Input for this task:
BEGIN

-- ==== Sys2Proof/Laws/Ops.lean ====
section
/-! SUPPORT. What each shared operation of Machine/Ops.lean leaves of the state, said once. -/

namespace Sys2Proof.Machine

open Sys2Proof

@[simp] theorem State.ite_st (c : Prop) [Decidable c] (a b : State) :
    (if c then a else b).st = (if c then a.st else b.st) := by split <;> rfl

@[simp] theorem State.ite_now (c : Prop) [Decidable c] (a b : State) :
    (if c then a else b).now = (if c then a.now else b.now) := by split <;> rfl

@[simp] theorem State.ite_boot (c : Prop) [Decidable c] (a b : State) :
    (if c then a else b).boot = (if c then a.boot else b.boot) := by split <;> rfl

@[simp] theorem State.ite_resets (c : Prop) [Decidable c] (a b : State) :
    (if c then a else b).resets = (if c then a.resets else b.resets) := by split <;> rfl

@[simp] theorem State.ite_damper (c : Prop) [Decidable c] (a b : State) :
    (if c then a else b).damper = (if c then a.damper else b.damper) := by split <;> rfl

@[simp] theorem State.ite_sensors (c : Prop) [Decidable c] (a b : State) :
    (if c then a else b).sensors = (if c then a.sensors else b.sensors) := by split <;> rfl

@[simp] theorem State.ite_pins (c : Prop) [Decidable c] (a b : State) :
    (if c then a else b).pins = (if c then a.pins else b.pins) := by split <;> rfl

@[simp] theorem State.ite_avl (c : Prop) [Decidable c] (a b : State) :
    (if c then a else b).avl = (if c then a.avl else b.avl) := by split <;> rfl

@[simp] theorem State.ite_cfgs (c : Prop) [Decidable c] (a b : State) :
    (if c then a else b).cfgs = (if c then a.cfgs else b.cfgs) := by split <;> rfl

@[simp] theorem State.ite_expel (c : Prop) [Decidable c] (a b : State) :
    (if c then a else b).expel = (if c then a.expel else b.expel) := by split <;> rfl

@[simp] theorem State.ite_perturbs (c : Prop) [Decidable c] (a b : State) :
    (if c then a else b).perturbs = (if c then a.perturbs else b.perturbs) := by split <;> rfl

@[simp] theorem State.ite_cells (c : Prop) [Decidable c] (a b : State) :
    (if c then a else b).cells = (if c then a.cells else b.cells) := by split <;> rfl

@[simp] theorem State.ite_routers (c : Prop) [Decidable c] (a b : State) :
    (if c then a else b).routers = (if c then a.routers else b.routers) := by split <;> rfl

@[simp] theorem State.ite_edgeIn (c : Prop) [Decidable c] (a b : State) :
    (if c then a else b).edgeIn = (if c then a.edgeIn else b.edgeIn) := by split <;> rfl

@[simp] theorem State.ite_rimIn (c : Prop) [Decidable c] (a b : State) :
    (if c then a else b).rimIn = (if c then a.rimIn else b.rimIn) := by split <;> rfl

@[simp] theorem State.ite_health (c : Prop) [Decidable c] (a b : State) :
    (if c then a else b).health = (if c then a.health else b.health) := by split <;> rfl

@[simp] theorem State.ite_racks (c : Prop) [Decidable c] (a b : State) :
    (if c then a else b).racks = (if c then a.racks else b.racks) := by split <;> rfl

@[simp] theorem State.ite_hobs (c : Prop) [Decidable c] (a b : State) :
    (if c then a else b).hobs = (if c then a.hobs else b.hobs) := by split <;> rfl

@[simp] theorem State.ite_stk (c : Prop) [Decidable c] (a b : State) :
    (if c then a else b).stk = (if c then a.stk else b.stk) := by split <;> rfl

@[simp] theorem State.ite_lines (c : Prop) [Decidable c] (a b : State) :
    (if c then a else b).lines = (if c then a.lines else b.lines) := by split <;> rfl

@[simp] theorem State.ite_errs (c : Prop) [Decidable c] (a b : State) :
    (if c then a else b).errs = (if c then a.errs else b.errs) := by split <;> rfl
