theorem execDecantFar_gapsHold (hs : s.GapsHold) (far : FarDecant) : (after (execDecantFar far s) s).GapsHold := by
  unfold execDecantFar
  extract_lets p r n
  split
  · exact gapsHold_done hs
  · next h _ =>
    extract_lets home s1 s2
    refine gapsHold_after_ite (gapsHold_done hs) (gapsHold_done ?_)
    have hheld : s2.GapsHold := hs.of_racks (by simp [s2, s1])
    split
    · next c _ =>
      extract_lets s3 s4
      have hplaced : (s3.modCell c.pos fun y => { y with moving := true }).GapsHold := hheld.of_racks (by simp [s3])
      have hmoved : s4.GapsHold := hplaced.modRack _ _ (hplaced.le _)
      exact State.gapsHold_ite (fun _ => hmoved) fun _ => hmoved.of_racks (by simp)
    · exact hheld.of_racks (by simp)

theorem execParoleTest_gapsHold (hs : s.GapsHold) (cell : Pos) (result : TestEnd) (inWindow : Bool) :
    (after (execParoleTest cell result inWindow s) s).GapsHold := by
  unfold execParoleTest
  extract_lets p x valid s1
  have hclean : s1.GapsHold := hs.cleanTest p
  clear_value s1
  refine gapsHold_after_ite (gapsHold_done hs) (gapsHold_after_ite (gapsHold_done (hs.voidTest _)) (gapsHold_after_ite (gapsHold_done ?failed) ?_))
  case failed => exact hs.of_racks (by simp)
  exact gapsHold_after_ite (gapsHold_done (hclean.of_racks (by simp))) (gapsHold_done (hclean.of_racks (by simp)))

theorem execUntestedAgeAlert_gapsHold (hs : s.GapsHold) (r : Rack) : (after (execUntestedAgeAlert r s) s).GapsHold := by
  unfold execUntestedAgeAlert
  extract_lets above x s1
  have halerted : s1.GapsHold := hs.modRack _ _ (hs.le _)
  clear_value s1
  exact gapsHold_after_ite (gapsHold_done hs) (gapsHold_done (State.gapsHold_ite (fun _ => halerted.of_racks (by simp)) fun _ => halerted))

theorem execHobConfigTest_gapsHold (hs : s.GapsHold) (ref : CmdRef) (hob : HobId) (minutes : Nat) (failed : List (Pos × BitVec 12)) :
    (after (execHobConfigTest ref hob minutes failed s) s).GapsHold := by
  unfold execHobConfigTest
  refine gapsHold_done (hs.command _ _ _ _ _ _ fun x hx => hx.ringPriv _ _ _ _ _ _ _ fun y hy => ?_)
  refine State.gapsHold_of_each _ (fun z n hz => hz.of_racks (by simp)) _ ?_
  refine State.gapsHold_of_each _ (fun z n hz => State.GapsHold.of_racks (hz.cleanTest (z.posOf hob.val n)) (by simp)) _ ?_
  exact State.gapsHold_of_each _ (fun z n hz => hz.voidTest _) _ (hy.of_racks (by simp))

theorem execTasterVerdict_gapsHold (hs : s.GapsHold) (cell : Pos) (mismatch : Bool) :
    (after (execTasterVerdict cell mismatch s) s).GapsHold := by
  unfold execTasterVerdict
  extract_lets p c t key s1
  have hended : s1.GapsHold := hs.of_racks (by simp [s1])
  split
  · refine gapsHold_after_ite (gapsHold_done (hs.of_racks (by simp))) (gapsHold_after_ite ?pass ?mismatch)
    case pass =>
      split
      · exact gapsHold_done hended
      · extract_lets s2 s3
        have hsettled : s3.GapsHold := hended.of_racks (by simp [s3, s2])
        exact gapsHold_done (hsettled.modRack _ _ (hsettled.le _))
    case mismatch =>
      split
      · exact gapsHold_done (hs.of_racks (by simp))
      · exact gapsHold_done (hs.of_racks (by simp))
  · exact gapsHold_done hs

/-! ### Resets and power -/

theorem execQuarterHoldUnconfirmed_gapsHold (hs : s.GapsHold) (q : Quarter) : (after (execQuarterHoldUnconfirmed q s) s).GapsHold := by
  unfold execQuarterHoldUnconfirmed
  refine gapsHold_after_ite (gapsHold_done hs) (gapsHold_after_ite (gapsHold_done ?_) (gapsHold_done ?_))
  · exact State.GapsHold.askReset (hs.of_racks (by simp)) 5 q.val 5
  · exact hs.of_racks (by simp)

theorem execHobStopTimeout_gapsHold (hs : s.GapsHold) (hob : HobId) : (after (execHobStopTimeout hob s) s).GapsHold := by
  unfold execHobStopTimeout
  refine gapsHold_after_ite (gapsHold_done hs) (gapsHold_after_ite (gapsHold_done ?_) (gapsHold_done ?_))
  · exact State.GapsHold.askReset (hs.of_racks (by simp)) 6 hob.val 9
  · exact hs.of_racks (by simp)

theorem execCellHeartbeatMiss_gapsHold (hs : s.GapsHold) (cell : Pos) : (after (execCellHeartbeatMiss cell s) s).GapsHold := by
  unfold execCellHeartbeatMiss
  dsimp only
  split
  · exact hs
  · exact gapsHold_after_ite (gapsHold_done hs) (gapsHold_done (hs.hang 0 _ 1 _))

theorem execBroadcastUnacked_gapsHold (hs : s.GapsHold) (id target : Nat) : (after (execBroadcastUnacked id target s) s).GapsHold := by
  unfold execBroadcastUnacked
  split
  · exact hs
  · exact gapsHold_after_ite (gapsHold_done hs) (gapsHold_done (hs.hang 0 _ 3 _))

theorem execResetTimeout_gapsHold (hs : s.GapsHold) (domain : Fin 10) (index : Nat) :
    (after (execResetTimeout domain index s) s).GapsHold := by
  unfold execResetTimeout
  extract_lets d s1 resets s2 again
  split
  · exact gapsHold_done hs
  · refine gapsHold_after_ite (gapsHold_done hs) (gapsHold_done ?_)
    have hfinished : s2.GapsHold := hs.of_racks (by simp [s2, s1])
    clear_value d s2
    split
    case h_3 | h_6 | h_7 => exact hfinished.deviceReset 7 12 _
    case h_8 => exact State.gapsHold_ite (fun _ => hfinished.of_racks (by simp)) fun _ => hfinished.deviceReset 8 12 _
    all_goals exact hfinished.of_racks (by simp)

theorem execHearthResetDone_gapsHold (hs : s.GapsHold) : (after (execHearthResetDone s) s).GapsHold := by
  unfold execHearthResetDone
  split
  · exact gapsHold_done hs
  · extract_lets away s1 resets pins s2 s3 s4
    have hboot : s1.GapsHold := hs.of_racks (by simp [s1])
    have hback : s2.GapsHold := hboot.of_racks (by simp [s2])
    have hhobs : s3.GapsHold := by
      refine State.gapsHold_of_each _ (fun x h hx => ?_) _ hback
      have ht : ((if (x.hob h).hold.frozen then x else x.avlStop 5 h).endHold8 h).GapsHold := hx.of_racks (by simp)
      dsimp only
      split
      · exact ht.of_racks (by simp)
      · exact ht
    have hcold : s4.GapsHold := State.gapsHold_ite (fun _ => hhobs.coldReset 11) fun _ => hhobs
    clear_value s4
    refine gapsHold_after_ite (gapsHold_done hs) (gapsHold_after_ite (gapsHold_done (hboot.of_racks (by simp))) (gapsHold_done ?_))
    refine State.gapsHold_of_foldl _ (fun x r hx => ?_) _ hcold
    refine State.gapsHold_ite (fun _ => hx.deviceReset _ _ _) fun _ => State.gapsHold_ite (fun _ => ?_) fun _ => hx.askReset _ _ _
    exact hx.of_racks (by simp)

theorem execAshCaptureDone_gapsHold (hs : s.GapsHold) (ms : Nat) : (after (execAshCaptureDone ms s) s).GapsHold := by
  unfold execAshCaptureDone
  split
  · exact gapsHold_done hs
  · refine gapsHold_after_ite (gapsHold_done hs) (gapsHold_done ?_)
    exact State.gapsHold_of_foldl _ (fun x w hx => hx.performReset _ _ _) _ (hs.of_racks (by simp))

theorem execClocksUp_gapsHold (hs : s.GapsHold) (pllLocked : Bool) : (after (execClocksUp pllLocked s) s).GapsHold := by
  unfold execClocksUp
  refine gapsHold_after_ite (gapsHold_done hs) (gapsHold_after_ite (gapsHold_done (State.gapsHold_ite (fun _ => ?ash) fun _ => ?again)) (gapsHold_done ?up))
  case ash => exact hs.of_racks (by simp)
  case again => exact State.GapsHold.deviceReset (hs.of_racks (by simp)) 8 0 []
  case up => exact hs.of_racks (by simp)

theorem execCellsTested_gapsHold (hs : s.GapsHold) (fuse : FuseRead) (failed : List (Pos × BitVec 12)) (wires : List (Pos × Fin 23 × List Nat)) :
    (after (execCellsTested fuse failed wires s) s).GapsHold := by
  unfold execCellsTested
  extract_lets warm s1 links bad map boot fw s2 s3
  have hreconciled : s3.GapsHold := hs.of_racks (by simp [s3, s2, s1])
  have hplaced := State.gapsHold_of_each State.placeGap (fun x r hx => hx.placeGap r) allRacks hreconciled
  exact gapsHold_after_ite (gapsHold_done hs) (gapsHold_done (hplaced.of_racks (by simp)))

theorem execThermalTrip_gapsHold (hs : s.GapsHold) (r : Rack) : (after (execThermalTrip r s) s).GapsHold := by
  unfold execThermalTrip
  extract_lets s1 damper pins resets s2 s3
  have hlost : s1.GapsHold := State.GapsHold.dropCompute (hs.of_racks (by simp))
  have hdown : s3.GapsHold := hlost.of_racks (by simp [s3, s2])
  exact gapsHold_after_ite (gapsHold_done hs) (gapsHold_done (State.gapsHold_ite (fun _ => hdown.of_racks (by simp)) fun _ => hdown))

theorem execRegisterWrite_gapsHold (hs : s.GapsHold) (who : Who) (w : RegWrite) : (after (execRegisterWrite who w s) s).GapsHold := by
  unfold execRegisterWrite
  rw [after_done]
  split
  case h_15 => exact hs.rstAction who _ _
  all_goals exact hs.of_racks (by simp)

/-- Every command keeps the gaps in their racks. -/
theorem exec_gapsHold (hs : s.GapsHold) (c : Instr) : (after (exec c s) s).GapsHold := by
  cases c
  case loadRecipe ref hob image => exact execLoadRecipe_gapsHold hs ref hob image
  case decantRackLocal cell readable imageOk => exact execDecantRackLocal_gapsHold hs cell readable imageOk
  case functionalCheckResult cell pass => exact execFunctionalCheckResult_gapsHold hs cell pass
  case decantFar far => exact execDecantFar_gapsHold hs far
  case stationReplace hob imageOk => exact execStationReplace_gapsHold hs hob imageOk
  case conditionEval cell => exact execConditionEval_gapsHold hs cell
  case paroleTest cell result inWindow => exact execParoleTest_gapsHold hs cell result inWindow
  case rotationStep hob => exact execRotationStep_gapsHold hs hob
  case scanTestDone cell pass inWindow unit => exact execScanTestDone_gapsHold hs cell pass inWindow unit
  case untestedAgeAlert r => exact execUntestedAgeAlert_gapsHold hs r
  case hobConfigTest ref hob minutes failed => exact execHobConfigTest_gapsHold hs ref hob minutes failed
  case tasterVerdict cell mismatch => exact execTasterVerdict_gapsHold hs cell mismatch
  case cellHeartbeatMiss cell => exact execCellHeartbeatMiss_gapsHold hs cell
  case cellRequestTimeout => exact gapsHold_after_ite (gapsHold_done (hs.hang _ _ _ _)) (gapsHold_done hs)
  case broadcastUnacked id target => exact execBroadcastUnacked_gapsHold hs id target
  case quarterHoldUnconfirmed q => exact execQuarterHoldUnconfirmed_gapsHold hs q
  case stackCtrlHang | lanperEngineHang | hostPortHang => exact gapsHold_after_ite (gapsHold_done hs) (gapsHold_done (hs.hang _ _ _ _))
  case hobStopTimeout hob => exact execHobStopTimeout_gapsHold hs hob
  case rimTokenLoss | warmReset | coldReset => exact gapsHold_done (hs.deviceReset _ _ _)
  case cellReset => exact gapsHold_after_ite (gapsHold_done (hs.askReset _ _ _)) (gapsHold_done hs)
  case stackCtrlReset | rackReset | quarterReset | hobReset | lnpPortReset | hostPortReset => exact gapsHold_after_ite (gapsHold_done hs) (gapsHold_done (hs.askReset _ _ _))
  case resetTimeout domain index => exact execResetTimeout_gapsHold hs domain index
  case hearthResetDone => exact execHearthResetDone_gapsHold hs
  case ashCaptureDone ms => exact execAshCaptureDone_gapsHold hs ms
  case rstCmdWarm | rstCmdCold | rstCmdRestore | rstCmdAsh | rstCmdLockAsh | rstCmdReleaseAsh => exact gapsHold_done (hs.rstAction _ _ _)
  case powerGoodDeassert => exact gapsHold_after_ite (gapsHold_done s.gapsHold_powerOff) (gapsHold_done hs)
  case vinFault mv => exact gapsHold_after_ite (gapsHold_done (State.gapsHold_powerOff _)) (gapsHold_done hs)
  case clocksUp pllLocked => exact execClocksUp_gapsHold hs pllLocked
  case cellsTested fuse failed wires => exact execCellsTested_gapsHold hs fuse failed wires
  case thermalTrip r => exact execThermalTrip_gapsHold hs r
  case tripRestart => exact gapsHold_after_ite (gapsHold_done hs) (gapsHold_done (hs.deviceReset _ _ _))
  case registerWrite who w => exact execRegisterWrite_gapsHold hs who w
  all_goals exact hs.of_racks (by simp [exec])

end


theorem step_gapsHold {s t : State} (hs : s.GapsHold) (h : step s = .next t) : t.GapsHold := by
  unfold step at h
  split at h
  · cases h
    exact hs.of_racks s.elapse_racks
  · next c rest _ =>
    have hcommand := exec_gapsHold (s := { s with pending := rest }) ⟨hs.le⟩ c
    rwa [h] at hcommand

END

What this task involves:
Copy range, inclusive: the line holding "extract_lets home s1 s2" to the line holding "hheld.of_racks (by simp)". Reproduce exactly those lines of the records above and no others.

Result of this task:
    extract_lets home s1 s2
    refine gapsHold_after_ite (gapsHold_done hs) (gapsHold_done ?_)
    have hheld : s2.GapsHold := hs.of_racks (by simp [s2, s1])
    split
    · next c _ =>
      extract_lets s3 s4
      have hplaced : (s3.modCell c.pos fun y => { y with moving := true }).GapsHold := hheld.of_racks (by simp [s3])
      have hmoved : s4.GapsHold := hplaced.modRack _ _ (hplaced.le _)
      exact State.gapsHold_ite (fun _ => hmoved) fun _ => hmoved.of_racks (by simp)
    · exact hheld.of_racks (by simp)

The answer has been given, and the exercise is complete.